[Start of section]
-- ==== Sys2Proof/Machine/Ports.lean ====
section
/-!
DEFINITION. The Port Interface: taking a request (R31, R182, R185), frames in error and cut short (R182 to R184), overruns
(R185), the sending of answers (R183, R187), and the lock's hold timer (R39).
-/

namespace Sys2Proof.Machine

/-! ### Taking a frame -/

/-- The port takes the bytes of a frame: the part runs (R196), and the Line Port has not clocked out a whole answer in
the present transaction (R183). -/
def State.takesFrame (s : State) (p : Port) : Bool :=
  s.running && !(decide (p = .line) && (s.port p).answerDone)

/-- A request is in flight on the port (R185). -/
def State.inFlight (s : State) (p : Port) : Bool := (s.port p).inFlight.isSome

/-- An overrun: the frame is discarded and counted (R185). -/
def State.countOverrun (s : State) (p : Port) : State :=
  s.setPort p { s.port p with overruns := satAdd countMax (s.port p).overruns 1 }

/-- A request frame that passes the frame checks: an overrun while a request is in flight (R185); else the first two
checks of R13, and then `serve`. -/
def State.receive (s : State) (p : Port) (req : Instr) (serve : State → State) : State :=
  if !s.takesFrame p then s
  else if s.inFlight p then s.countOverrun p
  else if !portAccepts req then s.answer p req.code (.refuse .notPermitted)
  else if !operandsOk req then s.answer p req.code (.refuse .badField)
  else serve s

/-- A request that takes a grant (R30, R31). -/
def State.granted (s : State) (p : Port) (req : Instr) : State := s.receive p req (fun t => t.reachArbiter p req)

/-- A request that its block serves as it arrives (R35): the reply is answered in the same event. -/
def State.served (s : State) (p : Port) (req : Instr) (f : State → Reply × State) : State :=
  s.receive p req (fun t => (f t).2.answer p req.code (f t).1)

/-! ### Frames that reach no block -/

/-- A frame in error is answered at once (R182), unless it is an overrun. -/
def State.rejectFrame (s : State) (p : Port) (echo : Nat) (st : Status) : State :=
  if !s.takesFrame p then s
  else if s.inFlight p then s.countOverrun p
  else s.answer p echo (.refuse st)

/-- The bytes begin with the sync byte 0xA5 (R182). -/
def synced (bytes : List Byte) : Bool :=
  match bytes with
  | b :: _ => decide (b = 0xA5)
  | [] => false

/-- FRAME_ERROR: a frame that fails check 1 or 3 of R182. Other bytes are no such frame and change nothing. -/
def State.onFrameError (s : State) (p : Port) (bytes : List Byte) : State :=
  match synced bytes, readFrame p bytes with
  | true, .error echo => s.rejectFrame p echo .frameError
  | _, _ => s

/-- UNKNOWN_REQUEST: a frame that fails check 2 of R182. Other bytes are no such frame and change nothing. -/
def State.onUnknownRequest (s : State) (p : Port) (bytes : List Byte) : State :=
  match synced bytes, readFrame p bytes with
  | true, .unknown echo => s.rejectFrame p echo .unknownRequest
  | _, _ => s

/-- OVERRUN: a frame begins on a port that has a request in flight (R185). DESIGN CHOICE (log entry 35): the row is a whole frame
of its own and counts one; a frame given by another row while a request is in flight is counted by that row. -/
def State.onOverrun (s : State) (p : Port) : State :=
  if s.takesFrame p = true ∧ s.inFlight p = true then s.countOverrun p else s

/-- The bytes are the beginning of a frame that is not complete (R183, R184): its length byte, when there, is 1 to 32, and
the frame has not run to its end. -/
def cutShort (bytes : List Byte) : Bool :=
  match bytes with
  | [a] => decide (a = 0xA5)
  | a :: len :: rest => decide (a = 0xA5) && within 1 32 len.toNat && decide (rest.length < len.toNat + 2)
  | [] => false

/-- A frame cut short (R183, R184): answered FRAME_ERROR, or counted as an overrun. -/
def State.cutFrame (s : State) (p : Port) (bytes : List Byte) : State :=
  if cutShort bytes then s.rejectFrame p (echoOf bytes) .frameError else s

/-! ### Sending -/

/-- The marks that a sent answer carried are cleared; those it did not carry stay (R39, R187). -/
def PortState.clearMarks (x : PortState) (a : Answer) : PortState :=
  { x with lockMark := x.lockMark && !a.lockExpired, restartMark := x.restartMark && !a.restart }

/-- A first sending of a part of the answer clears the marks it carries; the answer is kept (R183, R187; log entry
15). -/
def PortState.beginSending (x : PortState) : PortState :=
  match x.inFlight with
  | some (.answered a false) => { x.clearMarks a with inFlight := some (.answered a true) }
  | some (.answered _ true) | some (.waiting _) | none => x

/-- The last byte of the answer leaves the port (R183, R184, R187): the request is in flight no longer, and the marks the
answer carried are cleared, unless a first sending has cleared them. -/
def PortState.finishSending (x : PortState) : PortState :=
  match x.inFlight with
  | some (.answered a false) => { x.clearMarks a with inFlight := none }
  | some (.answered _ true) => { x with inFlight := none }
  | some (.waiting _) | none => x

/-- The port has an answer to send. -/
def PortState.answers (x : PortState) : Bool :=
  match x.inFlight with
  | some (.answered _ _) => true
  | some (.waiting _) | none => false

/-- ANSWER_SENT (R187). On the Line Port the bytes that follow in the transaction are ignored (R183). -/
def State.onAnswerSent (s : State) (p : Port) : State :=
  if s.running = true ∧ (s.port p).answers = true then
    s.setPort p { (s.port p).finishSending with answerDone := decide (p = .line) }
  else s

/-- CHIP_SELECT_RISE (R183): a part of the answer clocked out in the transaction was a sending; a frame not complete is
cut short; the transaction ends. -/
def State.onChipSelectRise (s : State) (cut : List Byte) (answerBegun : Bool) : State :=
  if s.running then
    let s1 := if answerBegun then s.setPort .line (s.port .line).beginSending else s
    let s2 := s1.cutFrame .line cut
    s2.setPort .line { s2.port .line with answerDone := false }
  else s

/-! ### The lock -/

/-- The hold timer expires (R39): the lock ends, LOCK_EXPIRED is raised on the port that held it and its mark is set. -/
def State.expireLock (s : State) : State :=
  match s.arb.lock with
  | none => s
  | some l =>
    let s1 := (s.setArb { s.arb with lock := none }).raisePort l.holder (fun a => { a with lockExpired := true })
    s1.setPort l.holder { s1.port l.holder with lockMark := true }

end Sys2Proof.Machine
end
[End of section]
__Work item__. Could you restate, word for word, the lines above from the one with "DEFINITION. The Port" to the one with "port (R185). -/", both included?

__Answer space__.
DEFINITION. The Port Interface: taking a request (R31, R182, R185), frames in error and cut short (R182 to R184), overruns
(R185), the sending of answers (R183, R187), and the lock's hold timer (R39).
-/

namespace Sys2Proof.Machine

/-! ### Taking a frame -/

/-- The port takes the bytes of a frame: the part runs (R196), and the Line Port has not clocked out a whole answer in
the present transaction (R183). -/
def State.takesFrame (s : State) (p : Port) : Bool :=
  s.running && !(decide (p = .line) && (s.port p).answerDone)

/-- A request is in flight on the port (R185). -/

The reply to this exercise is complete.